La morue provenant des pêches anglaises et hollandaises vaut mieux et se vend plus cher que la nôtre ; elle est pourtant pêchée sur les mêmes bancs et salée avec les mêmes sels : toutes les circonstances naturelles sont identiques. Où se trouve donc la différence ? Dans les bâtimens anglais et hollandais, les matelots qui jettent les lignes de bord ont derrière eux les trancheurs, qui, dès que le poisson est hors de l’eau, lui coupent la tête, lui fendent le ventre et le déploient. Chez nous, cette opération ne se fait que le soir, sur des morues dont la plupart arrivent mortes au port. Ce n’est malheureusement pas la seule circonstance significative à noter dans notre pratique. Nous péchons pendant le jour à la ligne volante, pendant la nuit à la ligne de fond, longue traînée sur laquelle s’embranchent des fils armés d’hameçons, et qui n’est retirée qu’après un jour plein. Les morues prises de cette manière meurent souvent dans l’eau après de longues heures passées à se débattre et à tirer sur la ligne : celles qui se trouvent dans ce cas sont fades au goût, rapidement corrompues, se mettent à part et se vendent à bas prix. Les pêcheurs les connaissent trop bien pour en faire leur nourriture. Loin de là, pour faire le soir une soupe recherchée, ils prennent au moment du retour des morues vivantes, leur ouvrent le ventre et en extraient les entrailles, leur arrachent les yeux, leur coupent la queue, puis ils pratiquent une incision annulaire au-dessous des ouïes, et enlèvent la peau du dos et les nageoires supérieures. Cela s’appelle éberguer le poisson, locution qu’on dit dérivée du nom de la ville norvégienne de Bergen, où cette préparation paraît invariablement appliquée. Les mornes éberguées sont attachées à des lignes et traînées dans l’eau à la remorque du bateau de pêche. De l’aveu de tous, un procédé si simple ajoute singulièrement à la saveur du poisson ; mais telle est l’influence des lieux que les mêmes matelots bretons qui vantent les effets qu’ils en obtiennent à Terre-Neuve cessent d’en user dès qu’ils sont dans la baie de Saint-Brieuc.

L’infériorité reprochée aux produits de notre pêche est plus sensible encore dans le hareng. Hareng de Hollande, voit-on en étiquette dans les boutiques des épiciers de Paris, et il coûte un sou la pièce de plus que son voisin le hareng de France, auquel on n’accorde pas les honneurs d’une annonce.

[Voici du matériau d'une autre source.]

-- ==== Sys2Proof/Laws/Line.lean ====
section
/-! SUPPORT. What composing and conditioning lines leaves: everything but the registers, memories and line state of the line
units. One lemma for each of their operations. -/

namespace Sys2Proof.Machine

open Sys2Proof.Claims

set_option linter.unusedSimpArgs false
set_option linter.unusedVariables false

/-- All of the state but what the line units write. -/
def aside (s : State) : State × (Nat → Word) × (Nat → Byte) :=
  ({ s with regs := [], cyc := {}, mem := [], ue := [], ce := [], egress := {}, cmp := {}, lst := {}, blankDue := [], evLatch := [], evBefore := [] },
   fun a => if lineReg a then 0 else rd a s, fun a => if lineMem a then 0 else mb a s)
@[simp] theorem aside_mk (e : State) (egress : Egress) (cmp : Cmp) (lst : Lst) (ue : List Nat) (ce : List Nat) (cyc : Cyc) (blankDue : List Nat) (evLatch : Tab Nat) (evBefore : Tab Nat) :
  aside (State.mk e.pending e.fresh e.time e.gated cyc e.regs e.proof e.mem ue ce e.patch e.wire e.mode e.prev e.cause e.sealed e.stages e.latches e.rdata e.rstat e.cells e.pair e.tmr e.dma e.tester evLatch e.evAhead evBefore e.pos cmp lst e.links e.wav e.fab e.dlk egress e.ingress e.loader e.syn e.jtag e.due e.first e.iLast e.gateBlank blankDue e.forcedAt e.proofAt e.sleepEntry e.waking e.tmrStopped e.sleepRatio e.slowRatio e.slowAt e.wdAt e.img) = aside e := (rfl)
theorem aside_wr (a : Nat) (v : Word) (s : State) (h : lineReg a = true) : aside (wr a v s) = aside s := by
  unfold aside
  refine Prod.ext rfl (Prod.ext ?_ rfl)
  funext b
  by_cases hb : lineReg b = true
  · simp [hb]
  · have : b ≠ a := fun e => hb (e ▸ h)
    simp [hb, rd_wr_other s v this]
@[simp] theorem aside_foldl {α : Type} (f : State → α → State) (l : List α) (s : State) (h : ∀ s x, aside (f s x) = aside s) :
    aside (l.foldl f s) = aside s := by
  induction l generalizing s with
  | nil => rfl
  | cons x r ih => rw [List.foldl_cons, ih, h]
@[simp] theorem aside_ite (c : Prop) [Decidable c] (a b : State) : aside (if c then a else b) = if c then aside a else aside b := by
  split <;> rfl
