/-! ### Ops -/

@[simp] theorem placed_wr (a : Nat) (v : Word) (s : State) : placed (wr a v s) = placed s := by
  unfold wr; simp
@[simp] theorem placed_wf (a lo w x : Nat) (s : State) : placed (wf a lo w x s) = placed s := by
  unfold wf; simp
@[simp] theorem placed_noteSet (a i : Nat) (s : State) : placed (noteSet a i s) = placed s := by
  unfold noteSet; simp
@[simp] theorem placed_wb (a i : Nat) (b : Bool) (s : State) : placed (wb a i b s) = placed s := by
  unfold wb; simp
@[simp] theorem placed_putEvents (a : Nat) (l : List RcEv) (s : State) : placed (putEvents a l s) = placed s := by
  unfold putEvents; simp
@[simp] theorem placed_noteEvent (a lo w : Nat) (join : Option Nat → Nat) (s : State) : placed (noteEvent a lo w join
    s) = placed s := by
  unfold noteEvent; dsimp only; repeat' (first | (simp; done) | (refine (placed_foldl _ _ _ (fun s x => ?_)).trans ?_) | split | simp)
@[simp] theorem placed_clearFields (a : Nat) (m back : Word) (s : State) : placed (clearFields a m back s) = placed s
    := by
  unfold clearFields; simp
@[simp] theorem placed_addSat (a lo w n : Nat) (s : State) : placed (addSat a lo w n s) = placed s := by
  unfold addSat; simp
@[simp] theorem placed_keepMin (a lo w x : Nat) (s : State) : placed (keepMin a lo w x s) = placed s := by
  unfold keepMin; simp
@[simp] theorem placed_keepMax (a lo w x : Nat) (s : State) : placed (keepMax a lo w x s) = placed s := by
  unfold keepMax; simp
@[simp] theorem placed_wrLine (aL aH : Nat) (i : Int) (s : State) : placed (wrLine aL aH i s) = placed s := by
  unfold wrLine; simp
@[simp] theorem placed_drawn (s : State) : placed (drawn s) = placed s := by
  unfold drawn; simp
@[simp] theorem placed_writeBytes (a : Nat) (l : List Byte) (s : State) : placed (writeBytes a l s) = placed s := by
  unfold writeBytes; simp
@[simp] theorem placed_writeN (a n v : Nat) (s : State) : placed (writeN a n v s) = placed s := by
  unfold writeN; simp
@[simp] theorem placed_pushEvent (p : Packet) (s : State) : placed (pushEvent p s) = placed s := by
  unfold pushEvent; simp
@[simp] theorem placed_postEvent (kind cl m c detail : Nat) (s : State) : placed (postEvent kind cl m c detail s) =
    placed s := by
  unfold postEvent; simp
@[simp] theorem placed_pushTrace (p : Packet) (s : State) : placed (pushTrace p s) = placed s := by
  unfold pushTrace; simp
@[simp] theorem placed_raiseAlarm (typ : Nat) (x : Alarm) (s : State) : placed (raiseAlarm typ x s) = placed s := by
  unfold raiseAlarm; simp
@[simp] theorem placed_alarmBit (a i typ : Nat) (x : Alarm) (s : State) : placed (alarmBit a i typ x s) = placed s :=
    by
  unfold alarmBit; simp
@[simp] theorem placed_tileAlarm (code : Nat) (x : Alarm) (s : State) : placed (tileAlarm code x s) = placed s := by
  unfold tileAlarm; simp
@[simp] theorem placed_addressError (a : Nat) (s : State) : placed (addressError a s) = placed s := by
  unfold addressError; simp
@[simp] theorem placed_respond (v : Word) (st : Nat) (s : State) : placed (respond v st s) = placed s := by
  unfold respond; simp
@[simp] theorem placed_redLost (i : Nat) (s : State) : placed (redLost i s) = placed s := by
  unfold redLost; simp
@[simp] theorem placed_emit (o : Out) (s : State) : placed (emit o s) = placed s := by
  unfold emit; simp
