/-! ### Witnesses: position -/

/-- Encoder 0 enabled and driving p by 1 tick a count, in PRINT. -/
def onPrint : State :=
  { mode := .print, time := 4000, regs := [(R.POS_ENC_CTL 0, 1), (R.POS_ENC_CTL 1, 3), (R.POS_ENC_NUM 0, 1), (R.POS_ENC_DEN 0, 1)] }
theorem witness_edge : onPrint.mode ≠ .cold ∧ onPrint.mode ≠ .load ∧ rb (R.POS_ENC_CTL 0) 0 onPrint = true ∧
    accepted .ab onPrint.time (encOf 0 onPrint).f = some .ab ∧ accepted .a onPrint.time (encOf 0 onPrint).f = some .a ∧ Follows 0 onPrint ∧
    onPrint.pos.arb = false ∧ onPrint.pos.issued ≤ pOf onPrint ∧
    onPrint.pos.illLine < 16 ∧ rb R.POS_STAT 2 onPrint = false := by
  unfold Follows; decide
theorem witness_edge_other : rb (R.POS_ENC_CTL 1) 0 onPrint = true ∧ 1 ≠ driveInput onPrint ∧
    ∃ s : State, rb (R.POS_ENC_CTL 0) 0 s = true ∧ Follows 0 s ∧ 16 ≤ s.pos.illLine ∧ s.pos.arb = true ∧
      (∃ s : State, accepted .a s.time (encOf 1 s).f = none) :=
  ⟨by decide, by decide, { onPrint with pos := { illLine := 16, arb := true } }, by decide, by unfold Follows; decide, by decide, by decide,
   { onPrint with pos := { enc := [(1, { f := { endA := some 4001 } })] } }, by decide⟩
def held : State := { onPrint with pos := { 
  enc := [(0, { f := { a := true, endA := some 3990, cntA := -1 }, edges := 256, emin := some 40 })]
  d0 := { f := { a := true, endA := some 3990, cntA := -1 } }, d1 := { f := { a := true, endA := some 3990, cntA := -1 } } } }
theorem witness_hold_off : counting held = true ∧ ended .a held.time (encOf 0 held).f = true ∧ (encOf 0 held).f.a = true ∧ (encOf 0 held).f.cntA = -1 ∧ Follows 0 held ∧
    ended .b held.time (encOf 0 held).f = false ∧
    256 ≤ (encOf 0 held).edges ∧ (encOf 0 held).emin = some 40 := by
  unfold Follows; decide
theorem witness_glitch_filter : (0x01FFFFFF : Word) &&& 0xFE000000 = 0 ∧ reaches host (R.POS_ENC_GF 0) onPrint = true ∧ onPrint.mode ≠ .load := by decide
theorem witness_z_edge : ∃ s : State, s.mode ≠ .cold ∧ rb (R.POS_ENC_CTL 0) 0 s = true ∧ (encOf 0 s).lastZ = some 0 ∧
    rb (R.POS_ENC_CTL 0) 2 s = true ∧ (encOf 0 s).revs = 0 ∧
    2 < (wrapS 32 ((rd (R.POS_ENC_CNT 0) s).toInt - 0) - rf (R.POS_ENC_CTL 0) 8 24 s).natAbs :=
  ⟨{ onPrint with regs := [(R.POS_ENC_CTL 0, 0x305)], pos := { enc := [(0, { lastZ := some 0 })] } }, by decide⟩
theorem witness_z_edge_in_tolerance : ∃ s : State, (encOf 0 s).lastZ = some 0 ∧ rb (R.POS_ENC_CTL 0) 0 s = true ∧
    (wrapS 32 ((rd (R.POS_ENC_CNT 0) s).toInt - 0) - rf (R.POS_ENC_CTL 0) 8 24 s).natAbs ≤ 2 :=
  ⟨{ onPrint with regs := [(R.POS_ENC_CTL 0, 0x205)], pos := { enc := [(0, { lastZ := some 0 })] } }, by decide⟩
theorem witness_stop : ∃ s : State, s.mode ≠ .cold ∧ s.mode ≠ .load ∧ s.pos.countAt + 2 ^ 25 ≤ s.time :=
  ⟨{ mode := .print, time := 2 ^ 25 }, by decide⟩
theorem witness_arbitration : onPrint.pos.dropped = none ∧ onPrint.pos.arb = false ∧ 4 ≤ (4 : BitVec 8).toNat ∧
    onPrint.pos.d0.p + (1 : BitVec 16).toInt ≠ onPrint.pos.d1.p + 0 := by decide
/-- Decoder 1 agrees with the replay, decoder 0 in use does not. -/
theorem witness_arbitration_end : ∃ s : State, s.pos.arb = true ∧ s.pos.arbAt + 256 ≤ s.time ∧ s.pos.d1.p = (replayed s).p ∧
    s.pos.d1.r = (replayed s).r ∧ s.pos.d0.p ≠ (replayed s).p ∧ s.pos.use < 2 ∧ s.pos.issued ≤ s.pos.d1.p :=
  ⟨{ onPrint with pos := { arb := true, d0 := { p := 5 } } }, by decide⟩
theorem witness_arbitration_lost : ∃ s : State, s.pos.arb = true ∧ s.pos.arbAt + 256 ≤ s.time ∧ s.pos.d1.p ≠ (replayed s).p ∧
    s.pos.d0.p ≠ (replayed s).p ∧ s.pos.issued = pOf s ∧ fdiv (pOf s) 256 ≤ s.pos.hwm ∧ onPrint.pos.arb = false :=
  ⟨{ onPrint with pos := { arb := true, d0 := { p := 5 }, d1 := { p := 6 }, issued := 5 } }, by decide⟩
theorem witness_failover : reaches host R.POS_CTL onPrint = true ∧ mayFailover onPrint = false ∧ ∃ s : State, mayFailover s = true ∧
    reaches host R.POS_CTL s = true :=
  ⟨by decide, by decide, { onPrint with regs := [(R.POS_SRC, 0x14), (R.POS_ENC_CTL 1, 1)] }, by decide⟩
theorem witness_decoder_reset : ∃ s : State, reaches host R.POS_CTL s = true ∧ s.pos.dropped ≠ none ∧ 2 ^ 20 ≤ s.pos.agreed :=
  ⟨{ onPrint with pos := { dropped := some 1, agreed := 2 ^ 20 } }, by decide⟩
/-- A count just reached the next fire of row group 0. -/
def atFire : State := { onPrint with pos := { win := [(4000, 256), (3000, 246)], lastCount := some 4000, lastGap := 100, d0 := { p := 256 } } }
theorem witness_prediction : predict 0 atFire = some 4000 ∧ atFire.pos.win.head? = some (4000, 256) ∧ rb (R.POS_PHASE 0) 0 atFire = false ∧
    (rgOf 0 atFire).cancelled = false ∧ (rgOf 0 atFire).kept = none := by decide
theorem witness_placement : (armedPlacement 0 atFire).isSome = true ∧ (placement 0 atFire).isSome = true ∧
    (velocity atFire) = some (10, 1000) ∧ (∃ f t, armedPlacement 0 atFire = some (f, t) ∧ t ≤ atFire.time ∧
      ∃ s : State, armedPlacement 0 s = some (f, t) ∧ s.time < t) :=
  ⟨by decide, by decide, by decide, nextFire 0 atFire, 4000, by decide, by decide, { atFire with time := 3999 }, by decide⟩
theorem witness_placement_late : ∃ s : State, ∃ f t, placement 0 s = some (f, t) ∧ tooLate t s = true :=
  ⟨{ atFire with pos := { atFire.pos with lastCount := some 0 } }, nextFire 0 atFire, 4000, by decide⟩
theorem witness_edge_locked : ∃ s : State, ∃ f, (rgOf 0 s).pend = some f ∧ (rgOf 0 s).elk = some 7 ∧ 7 + 16 + rf (R.POS_PHASE 0) 12 12 s ≤ s.time ∧ s.pos.arb = false ∧ rb (R.POS_PHASE 0) 0 s = true ∧
    f.fires = true ∧ groupDown 0 f.q s = false ∧ s.mode ≠ .safe ∧ s.jtag.ir ≠ 0 ∧ rb (R.HLK_STB 31) 12 s = true ∧
    rf (R.HLK_STB 31) 0 6 s = 0 ∧ suppressed 31 0 f.q s = false :=
  ⟨{ onPrint with regs := [(R.POS_PHASE 0, 1), (R.HLK_STB 31, 0x1000)]
                  pos := { rg := [(0, { pend := some ⟨1, 0, 0, true⟩, elk := some 7 })] } }, ⟨1, 0, 0, true⟩, by decide⟩
theorem witness_pulse_end : ∃ s : State, Sparse.get none s.links.high 31 = some 0 ∧ 0 + rf (R.HLK_STB 31) 16 16 s ≤ s.time ∧ s.jtag.ir ≠ 0 ∧
    nextInstant (rf (R.HLK_STB 31) 0 6 s) s = none :=
  ⟨{ links := { high := [(31, some 0)] } }, by decide⟩
/-- A pulse of 2000 units begun at 3000 meets the next fire of its row group at 4000. -/
theorem witness_pulse_cut : ∃ s : State, Sparse.get none s.links.high 31 = some 3000 ∧ nextInstant (rf (R.HLK_STB 31) 0 6 s) s = some 4000 ∧
    4000 < 3000 + rf (R.HLK_STB 31) 16 16 s + 8 ∧ 3000 + 8 ≤ 4000 ∧ 4000 ≤ s.time + 8 ∧ s.jtag.ir ≠ 0 :=
  ⟨{ atFire with regs := atFire.regs ++ [(R.HLK_STB 31, 0x07D01000)], links := { high := [(31, some 3000)] } }, by decide⟩
theorem witness_capture : ∃ s : State, counting s = true ∧ rb (R.POS_EV_CTL 15) 0 s = true ∧ rb (R.POS_EV_CTL 15) 1 s = false ∧ (evOf 15 s).window = false :=
  ⟨{ mode := .idle, regs := [(R.POS_EV_CTL 15, 1)] }, by decide⟩
theorem witness_capture_shadow : ∃ s t : State, rb (R.POS_EV_CTL 15) 1 s = true ∧ (evOf 15 s).window = true ∧ (evOf 15 s).shadow = none ∧
    rb (R.POS_EV_CTL 15) 1 t = true ∧ (evOf 15 t).window = true ∧ (evOf 15 t).shadow ≠ none :=
  ⟨{ mode := .idle, regs := [(R.POS_EV_CTL 15, 2)], pos := { ev := [(15, { window := true })] } },
   { mode := .idle, regs := [(R.POS_EV_CTL 15, 2)], pos := { ev := [(15, { window := true, shadow := some (3, 4) })] } }, by decide⟩
theorem witness_capture_close : ∃ s : State, hears host (R.POS_EV_TSL 15) s = true ∧
    Sparse.get [] s.latches (Writer.key host) = [(R.POS_EV_PH 15, 65535)] ∧ (evOf 15 s).shadow = some (3, 4) :=
  ⟨{ mode := .idle, latches := [(Writer.key host, [(R.POS_EV_PH 15, 65535)])]
     pos := { ev := [(15, { window := true, shadow := some (3, 4) })] } }, by decide⟩
theorem witness_registration : ∃ s : State, reaches host (R.POS_REG_CTL 7) s = true ∧ bit 0 5 = false ∧ rb (R.POS_REG_CTL 7) 5 s = true ∧ s.sealed = true :=
  ⟨{ mode := .idle, sealed := true, regs := [(R.POS_REG_CTL 7, 0x20)] }, by decide⟩
theorem witness_ssi : ∃ s : State, (ssiOf 1 s).frame = some 9 ∧ (ssiOf 1 s).prev = some (3, 4) ∧ 0 < rf (R.POS_SSI_SCALE 1) 16 16 s :=
  ⟨{ mode := .idle, regs := [(R.POS_SSI_SCALE 1, 0x10001)], pos := { ssi := [(1, { frame := some 9, prev := some (3, 4) })] } }, by decide⟩
theorem witness_rebase : (inMode .idle).mode = .idle ∧ reaches host R.POS_CTL (inMode .idle) = true ∧ onPrint.mode ≠ .idle := by decide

Toute la différence consiste en ce que le premier a le ventre fendu et les intestins arrachés aussitôt qu’il sort du filet, tandis que le second n’est ouvert qu’a la fin de la journée. On ne peut pas dire ici qu’elle tienne à la lenteur de l’agonie à bord des bateaux de pêche français. Le hareng passe pour être de tous les poissons celui dont la mort hors de l’eau est la plus prompte ; il expire à la première impression de l’air : deus as a herring, disent les Anglais d’un homme mort subitement. Seulement le procédé hollandais délivre immédiatement le poisson des deux principaux élémens de corruption de la chair musculaire, le sang et les intestins. Cette séparation, qui ne s’accomplit en aucun cas sans que la mort soit instantanée, est sans doute pour beaucoup dans les effets des procédés de nos voisins ; l’importance qui lui est attribuée dans la préparation des bêtes de boucherie indique assez quelle influence le procédé du pêcheur hollandais peut exercer sur la valeur du poisson. Il ne se contente pas de la mort des harengs, il les saigne et les vide immédiatement.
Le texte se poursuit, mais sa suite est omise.